Hemingway did not become an established writer until after 1922 (he was still essentially unpublished except for his newspaper pieces), but his early letters reveal that he was very much aware of himself as a writer in the making. After working as a cub reporter at the Kansas City Star for six months, Hemingway wrote his father on April 16, 1918, to express his understanding that professional newspaper writing demanded immediacy and precision, along with endurance. He was “bushed! . . . mentally and physically,” he told his father, from months of “[h]aving to write a half column story with every name, address and initial verified and remembering to use good style, perfect style in fact, and get all the facts and in the correct order, make it have snap and wallop” and “see it all in your mind’s eye,” while “a boy snatches the pages from your machine as fast as you write them.”
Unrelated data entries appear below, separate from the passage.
/-! ### complete -/

@[simp] theorem State.complete_pending (r : ResultCode) (d : Byte) (o : Option (List Byte)) : (s.complete r d o).pending = s.pending := by delta State.complete; rfl
@[simp] theorem State.complete_table (r : ResultCode) (d : Byte) (o : Option (List Byte)) : (s.complete r d o).table = s.table := by delta State.complete; rfl
@[simp] theorem State.complete_turn (r : ResultCode) (d : Byte) (o : Option (List Byte)) : (s.complete r d o).turn = s.turn := by delta State.complete; rfl
@[simp] theorem State.complete_boundary (r : ResultCode) (d : Byte) (o : Option (List Byte)) : (s.complete r d o).boundary = s.boundary := by delta State.complete; rfl
@[simp] theorem State.complete_calendar (r : ResultCode) (d : Byte) (o : Option (List Byte)) : (s.complete r d o).calendar = s.calendar := by delta State.complete; rfl
@[simp] theorem State.complete_timeValid (r : ResultCode) (d : Byte) (o : Option (List Byte)) : (s.complete r d o).timeValid = s.timeValid := by delta State.complete; rfl
@[simp] theorem State.complete_timebase (r : ResultCode) (d : Byte) (o : Option (List Byte)) : (s.complete r d o).timebase = s.timebase := by delta State.complete; rfl
@[simp] theorem State.complete_sensors (r : ResultCode) (d : Byte) (o : Option (List Byte)) : (s.complete r d o).sensors = s.sensors := by delta State.complete; rfl
@[simp] theorem State.complete_flags (r : ResultCode) (d : Byte) (o : Option (List Byte)) : (s.complete r d o).flags = s.flags := by delta State.complete; rfl
@[simp] theorem State.complete_zones (r : ResultCode) (d : Byte) (o : Option (List Byte)) : (s.complete r d o).zones = s.zones := by delta State.complete; rfl
@[simp] theorem State.complete_engine (r : ResultCode) (d : Byte) (o : Option (List Byte)) : (s.complete r d o).engine = s.engine := by delta State.complete; rfl
@[simp] theorem State.complete_site (r : ResultCode) (d : Byte) (o : Option (List Byte)) : (s.complete r d o).site = s.site := by delta State.complete; rfl
@[simp] theorem State.complete_supply (r : ResultCode) (d : Byte) (o : Option (List Byte)) : (s.complete r d o).supply = s.supply := by delta State.complete; rfl
@[simp] theorem State.complete_device (r : ResultCode) (d : Byte) (o : Option (List Byte)) : (s.complete r d o).device = s.device := by delta State.complete; rfl
@[simp] theorem State.complete_pins (r : ResultCode) (d : Byte) (o : Option (List Byte)) : (s.complete r d o).pins = s.pins := by delta State.complete; rfl
@[simp] theorem State.complete_owed (r : ResultCode) (d : Byte) (o : Option (List Byte)) : (s.complete r d o).owed = s.owed := by delta State.complete; rfl
@[simp] theorem State.complete_ticks (r : ResultCode) (d : Byte) (o : Option (List Byte)) : (s.complete r d o).ticks = s.ticks := by delta State.complete; rfl

/-! ### refuse -/

@[simp] theorem State.refuse_pending (r : ResultCode) (d : Byte) : (s.refuse r d).pending = s.pending := by delta State.refuse; rfl
@[simp] theorem State.refuse_table (r : ResultCode) (d : Byte) : (s.refuse r d).table = s.table := by delta State.refuse; rfl
@[simp] theorem State.refuse_turn (r : ResultCode) (d : Byte) : (s.refuse r d).turn = s.turn := by delta State.refuse; rfl
@[simp] theorem State.refuse_boundary (r : ResultCode) (d : Byte) : (s.refuse r d).boundary = s.boundary := by delta State.refuse; rfl
@[simp] theorem State.refuse_calendar (r : ResultCode) (d : Byte) : (s.refuse r d).calendar = s.calendar := by delta State.refuse; rfl
@[simp] theorem State.refuse_timeValid (r : ResultCode) (d : Byte) : (s.refuse r d).timeValid = s.timeValid := by delta State.refuse; rfl
@[simp] theorem State.refuse_timebase (r : ResultCode) (d : Byte) : (s.refuse r d).timebase = s.timebase := by delta State.refuse; rfl
@[simp] theorem State.refuse_sensors (r : ResultCode) (d : Byte) : (s.refuse r d).sensors = s.sensors := by delta State.refuse; rfl
@[simp] theorem State.refuse_flags (r : ResultCode) (d : Byte) : (s.refuse r d).flags = s.flags := by delta State.refuse; rfl
@[simp] theorem State.refuse_zones (r : ResultCode) (d : Byte) : (s.refuse r d).zones = s.zones := by delta State.refuse; rfl
@[simp] theorem State.refuse_engine (r : ResultCode) (d : Byte) : (s.refuse r d).engine = s.engine := by delta State.refuse; rfl
@[simp] theorem State.refuse_site (r : ResultCode) (d : Byte) : (s.refuse r d).site = s.site := by delta State.refuse; rfl
@[simp] theorem State.refuse_supply (r : ResultCode) (d : Byte) : (s.refuse r d).supply = s.supply := by delta State.refuse; rfl
@[simp] theorem State.refuse_device (r : ResultCode) (d : Byte) : (s.refuse r d).device = s.device := by delta State.refuse; rfl
@[simp] theorem State.refuse_iface (r : ResultCode) (d : Byte) : (s.refuse r d).iface = { s.iface with code := none, busy := false, result := r, detail := d } := by delta State.refuse; rfl
@[simp] theorem State.refuse_pins (r : ResultCode) (d : Byte) : (s.refuse r d).pins = s.pins := by delta State.refuse; rfl
@[simp] theorem State.refuse_owed (r : ResultCode) (d : Byte) : (s.refuse r d).owed = s.owed := by delta State.refuse; rfl
@[simp] theorem State.refuse_ticks (r : ResultCode) (d : Byte) : (s.refuse r d).ticks = s.ticks := by delta State.refuse; rfl

/-! ### answer -/

@[simp] theorem State.answer_pending (r : BusReply) : (s.answer r).pending = s.pending := by delta State.answer; rfl
@[simp] theorem State.answer_table (r : BusReply) : (s.answer r).table = s.table := by delta State.answer; rfl
@[simp] theorem State.answer_turn (r : BusReply) : (s.answer r).turn = s.turn := by delta State.answer; rfl
@[simp] theorem State.answer_boundary (r : BusReply) : (s.answer r).boundary = s.boundary := by delta State.answer; rfl
@[simp] theorem State.answer_calendar (r : BusReply) : (s.answer r).calendar = s.calendar := by delta State.answer; rfl
@[simp] theorem State.answer_timeValid (r : BusReply) : (s.answer r).timeValid = s.timeValid := by delta State.answer; rfl
@[simp] theorem State.answer_timebase (r : BusReply) : (s.answer r).timebase = s.timebase := by delta State.answer; rfl
@[simp] theorem State.answer_sensors (r : BusReply) : (s.answer r).sensors = s.sensors := by delta State.answer; rfl
@[simp] theorem State.answer_flags (r : BusReply) : (s.answer r).flags = s.flags := by delta State.answer; rfl
@[simp] theorem State.answer_zones (r : BusReply) : (s.answer r).zones = s.zones := by delta State.answer; rfl
@[simp] theorem State.answer_engine (r : BusReply) : (s.answer r).engine = s.engine := by delta State.answer; rfl
@[simp] theorem State.answer_site (r : BusReply) : (s.answer r).site = s.site := by delta State.answer; rfl
@[simp] theorem State.answer_supply (r : BusReply) : (s.answer r).supply = s.supply := by delta State.answer; rfl
@[simp] theorem State.answer_device (r : BusReply) : (s.answer r).device = s.device := by delta State.answer; rfl
@[simp] theorem State.answer_iface (r : BusReply) : (s.answer r).iface = { s.iface with reply := r } := by delta State.answer; rfl
@[simp] theorem State.answer_pins (r : BusReply) : (s.answer r).pins = s.pins := by delta State.answer; rfl
@[simp] theorem State.answer_owed (r : BusReply) : (s.answer r).owed = s.owed := by delta State.answer; rfl
@[simp] theorem State.answer_ticks (r : BusReply) : (s.answer r).ticks = s.ticks := by delta State.answer; rfl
Already Hemingway was learning to capture moments that flash to life on the page. A number of such flashpoints occur in his letters, particularly when he reflects on earlier times. Thus in a letter of May 20, 1921, to his sister Marcelline, Hemingway described his recent return from a “swell party” in Chicago with his Oak Park friend Issy Simmons on an evening when the spring air reminded him of his childhood: “It was a glorious night. We’d come out of some place where we’d been waltzing and into the outer air and it would be warm and almost tropical with a big moon over the tops of the houses. Kind of a warm softness in the air, same way it used to be when we were kids and we’d roller skate or play run sheep run with the Luckocks and Charlotte Bruce.”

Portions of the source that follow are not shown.